Matching a specific human-made antibody to a particular target has many applications in medicine. This includes the targeted treatment of diseases like cancer, rheumatoid arthritis, and COVID-19. Monoclonal antibodies can also be used to type blood samples, detect pregnancy, and diagnose infectious and noninfectious diseases.

This article explains how monoclonal antibodies are created and used in medicine. It also describes the risks and benefits of monoclonal antibody therapies that are approved in the United States.

Healthcare provider adjusting intravenous infusion for person in clinic

Space_Cat / Getty Images

How Monoclonal Antibodies Work

Antibodies (Ab) are proteins produced by specialized white blood cells—called B cells—which the immune system uses to identify and neutralize foreign agents like viruses, bacteria, and cancer. Each antibody is matched to the unique antigen on the surface of the invader.

Monoclonal antibodies are designed to mimic the action of naturally occurring antibodies. The term "monoclonal" refers to the process of creating an exact copy (a clone) of cells that produce antibodies.

There are several ways to produce monoclonal antibodies, but they traditionally involve exposing a mouse, rabbit, horse, or other animal to a disease-causing agent like a virus or cancer. The animal's B cells are then harvested, manipulated, and cloned to mass-produce antibodies specific to the disease-causing agent.

The animal-derived antibodies can then be further manipulated to prevent the immune system from regarding them as foreign invaders and attacking them. This may involve fusing or grafting mouse antibodies onto human antibodies.

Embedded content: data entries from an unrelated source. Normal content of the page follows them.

/-! ## Cores and the package -/

/-- A store in the write buffer (R60): the bytes, the operation and flag of the group that waits for it (R130), and the record of
its loss at a peer (R456). -/
structure WbEntry where
  pa : Nat := 0
  data : List Byte := []
  grp : Nat := 0
  flag : Option (Nat × Nat) := none
  ctx : Nat := 0
  frec : FRec := {}
  /-- the 8-byte words written that are marked poisoned (R71) -/
  poi : List Bool := []
  /-- a transfer of the group's tape -/
  tape : Bool := false
  /-- the policy of its page (R64) -/
  cp : Nat := 0
  /-- a handler's store, and its place in the order of arrival (R407) -/
  hand : Bool := false
  order : Nat := 0
deriving DecidableEq, Repr, Inhabited

/-- A partial of an update-only word (R150): its offset in the line, tag and value, with the grid, the team and the page policy (R64)
of the RED that began it. -/
structure UWord where
  off : Nat := 0
  op : Nat := 0
  ty : Ty := .i32
  value : W64 := 0
  grid : Nat := 0
  team : W32 := 0
  cp : Nat := 0
deriving DecidableEq, Repr, Inhabited

/-- An L1 line by the number of its 128 bytes (R60): Valid with a copy and its poisoned words, or U with its partials; `pri` is 0
for a line to be replaced first, 2 for one to be replaced last, and otherwise 1 (R64, R238). -/
structure L1Line where
  line : Nat := 0
  data : Option (List Byte × List Bool) := none
  words : List UWord := []
  pri : Nat := 1
deriving DecidableEq, Repr, Inhabited

/-- A page's size: 64 KiB, the 1 MiB of an honoured CONT, or 512 MiB (R11, R14). -/
inductive PageSize | small | span | big
deriving DecidableEq, Repr, Inhabited

/-- A translation held by a TLB (R24): the leaf entry of a page of a context, and the page's number in units of its size. -/
structure TlbEntry where
  ctx : Nat := 0
  page : Nat := 0
  size : PageSize := .small
  pte : W64 := 0
deriving DecidableEq, Repr, Inhabited

structure CoreSt where
  wbuf : List WbEntry := []
  l1 : List L1Line := []
  tlb : List TlbEntry := []
  slots : List (Nat × FRec) := []
  /-- what teams left in the scratchpad, at its own addresses, by context (R465) -/
  leftScr : List (Nat × List Host.Cell) := []
  units : List Nat := []
  /-- global memory instructions since the last that was sampled, by context (R445) -/
  smpl : KMap Nat := []
deriving DecidableEq, Repr, Inhabited

/-- A launch queue's registers (R397). -/
structure Queue where
  base : W64 := 0
  en : Bool := false
  ctx : Nat := 0
  ie : Bool := false
  logn : Nat := 4
  head : W32 := 0
  tail : W32 := 0
deriving DecidableEq, Repr, Inhabited

/-- A lease entry (R458). -/
structure Lease where
  v : Bool := false
  lender : Bool := false
  state : Nat := 0
  peer : BitVec 10 := 0
  base : Nat := 0
  len : Nat := 0
deriving DecidableEq, Repr, Inhabited

/-- What a request asks of its home: bytes, bytes for the L1 alone (R325), a write, a read-modify-write, or for a tile the lock of
a line (R90) and its release. -/
inductive ReqKind | load | pref | store | rmw | lock (excl : Bool) | unlock
deriving DecidableEq, Repr, Inhabited

/-- A request sent to a peer and not complete (R456), with what its record would hold. -/
structure PeerReq where
  id : Nat := 0
  kind : ReqKind := .load
  pa : Nat := 0
  n : Nat := 0
  data : List Byte := []
  op : Nat := 0
  grp : Nat := 0
  lane : Option Nat := none
  cmd : Option (Nat × Nat) := none
  dist : Bool := false
  tape : Bool := false
  flag : Option (Nat × Nat) := none
  /-- the object that counts its bytes, and how many (R123) -/
  bar : Option (BarName × Nat) := none
  ctx : Nat := 0
  frec : FRec := {}
  /-- the port it takes (R20) -/
  port : Nat := 0
  /-- the core whose release waits for it (R86) -/
  core : Option Nat := none
  /-- the core whose L1 is to hold the line, and its `pri` there; none once the core has stored to the line or dropped it -/
  fill : Option (Nat × Nat) := none
  /-- its port has gone down since it left (R456) -/
  cut : Bool := false
  /-- the SEQ of the record of its loss, which still waits for ring room (R45, R456) -/
  lost : Option W32 := none
  /-- the poison of the 8-byte words that a write carries (R123) -/
  poi : List Bool := []
  mode : RmwMode := .lane 0
  /-- the queue whose vector follows this completion word (R104, R397) -/
  done : Option Nat := none
deriving DecidableEq, Repr, Inhabited

/-- An access of the host (R103, R447): a read or write of a window, a register write, or a queue's new tail. -/
inductive HostAccess
  | read (win : Window) (off n : Nat)
  | write (off : Nat) (data : List Byte)
  | reg (off : Nat) (value : W64)
  | tail (queue : Nat) (tail : W32)
deriving DecidableEq, Repr, Inhabited

/-- An access that has met a locked line and waits for it (R91), a peer's lock request (R90), or an access of the host behind one that
waits (R103), in the order of arrival. -/
inductive Waiter
  | peer (acc : PeerAccess) (order : Nat)
  | host (acc : HostAccess)
deriving DecidableEq, Repr, Inhabited

/-- The package block, fabric, mailbox and boot state of window A (R449, R453, R457, R458). -/
structure Pkg where
  featLock : Bool := false
  featEn : W64 := 0
  chipId : BitVec 10 := 0
  chipSet : Bool := false
  pinw : Nat := 0
  pinFall : W32 := 0
  pinned : NSet := []
  /-- lines that accesses have brought into the ordinary ways of the LLC, where replacement may since have dropped them (R67) -/
  llc : NSet := []
  /-- lines that peers' tiles hold: the line, whether exclusively, and the tile (R90) -/
  peerLocks : List (Nat × Bool × Nat) := []
  /-- accesses of peers and of the host that wait for a lock (R91) -/
  waiting : List Waiter := []
  bootState : Nat := 0
  /-- the digest that the boot ROM has taken of the image (R452) -/
  bootDigest : List Byte := []
  svn : W32 := 0
  minSvn : W32 := 0
  wbOff : W64 := 0
  barLog : Nat := 30
  pkgCE : W32 := 0
  pkgUE : W32 := 0
  narrow : W32 := 0
  reservoir : Nat := 0
  reserved : List Nat := []
  tickStart : Nat := 0
  /-- true time in fc since package reset, as last read (R280) -/
  time : Nat := 0
  queues : KMap Queue := []
  routing : KMap W64 := []
  leases : KMap Lease := []
  portUp : Half := 0
  portEvt : Half := 0
  lostCnt : W32 := 0
  msix : List Nat := []
  msixTab : KMap W64 := []
  msixPend : NSet := []
  /-- lease messages sent to peers: an entry, and true for a notice, false for a release (R458) -/
  leaseSent : List (Nat × Bool) := []
  /-- what the last access of a peer got back, and the poison of the 8-byte words it read (R105) -/
  peerData : List Byte × List Bool := ([], [])
  m0 : List Byte := []
  m1 : List Byte := []
  mbxOff : W32 := 0
  mbxLen : Nat := 0
  mbxErr : Bool := false
  mbxBusy : Bool := false
  mbxBuf : KMap Byte := []
  flash : List Host.Cell := []
  peerOut : List PeerReq := []
  /-- how long each traffic class has waited at each arbitration point, in grants of that point (R407) -/
  waits : KMap (List Nat) := []
  /-- the TLBs that the cores of a cluster share, by cluster (R24) -/
  ctlb : KMap (List TlbEntry) := []
deriving DecidableEq, Repr

/-- The group, team, grid, context and core that the step in progress acts on. -/
structure Focus where
  grp : Nat := 0
  team : Nat := 0
  grid : Nat := 0
  ctx : Nat := 0
  core : Nat := 0
deriving DecidableEq, Repr, Inhabited

/-- The state of the K96 with the host and peers at its ports. `agenda`, `turn`, `foc`, `free`, `nextId`, `order`, `met` and
`hostOut` are the model's own (log entries 2, 3 and 92); everything else the spec names. `met` counts the accesses of the step in
progress that found their line locked (R91): a step in which it rises is put off whole. -/
structure State where
  agenda : List Instr := []
  turn : Bool := false
  foc : Focus := {}
  free : Nat := 0
  nextId : Nat := 0
  order : Nat := 0
  met : Nat := 0
  hostOut : List Byte × Bool := ([], false)
  /-- the clusters' energy accounts, and what was debited to each since package reset, in units of 10^-14 J (R282, R461) -/
  accounts : List Int := []
  debited : List Nat := []
  mem : List Host.Cell := []
  memPoi : NSet := []
  pkg : Pkg := {}
  ctxs : KMap Ctx := []
  cores : KMap CoreSt := []
  grids : KMap Grid := []
  teams : KMap Team := []
  groups : KMap Grp := []
deriving DecidableEq, Repr

/-- Why the model stops with a fault. -/
inductive Fault
  /-- Raised by step for an entry of the model's own agenda that is an instruction word and no event. The hardware has no
  agenda; safe, since it only stops the model. -/
  | notAnEvent
deriving DecidableEq, Repr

Types of Monoclonal Antibody

The four categories of monoclonal antibodies classified by the amount of mouse antibodies and human antibodies in them are:

  • Murine monoclonal antibodies consist of 100% mouse antibodies.
  • Chimeric monoclonal antibodies consist of more than 65% human antibodies and are made by fusing mouse antibodies with human antibodies.
  • Humanized monoclonal antibodies consist of more than 90% human antibodies and are made by grafting parts of mouse antibodies onto human antibodies.
  • Human monoclonal antibodies consist of 100% human antibodies and are made by inserting the genetic material of mouse antibodies into human antibodies.

Monoclonal antibodies can also be produced using recombinant DNA technology, in which the genetic material of an antibody is transferred to a host cell (such as yeast, bacteria, or mammalian tissue) capable of churning out mass quantities of the antibody. Unlike the traditional method of mAb production, however, recombinant antibodies are made entirely in the lab or production facility without animals.

History

The first therapeutic monoclonal antibody was created in 1975, and the first licensed monoclonal antibody, called Orthoclone OKT3 (muromonab-CD3), was approved by the Food and Drug Administration (FDA) in 1986.

Diagnostic Uses of Monoclonal Antibodies

One of the earliest applications of monoclonal antibodies was their use in diagnosing medical conditions. Monoclonal antibodies function in the same way as naturally occurring antibodies in that they "recognize" foreign agents. By doing so, they can detect not only disease but important variations in normal cells (such as blood cells) and abnormal cells (such as cancer).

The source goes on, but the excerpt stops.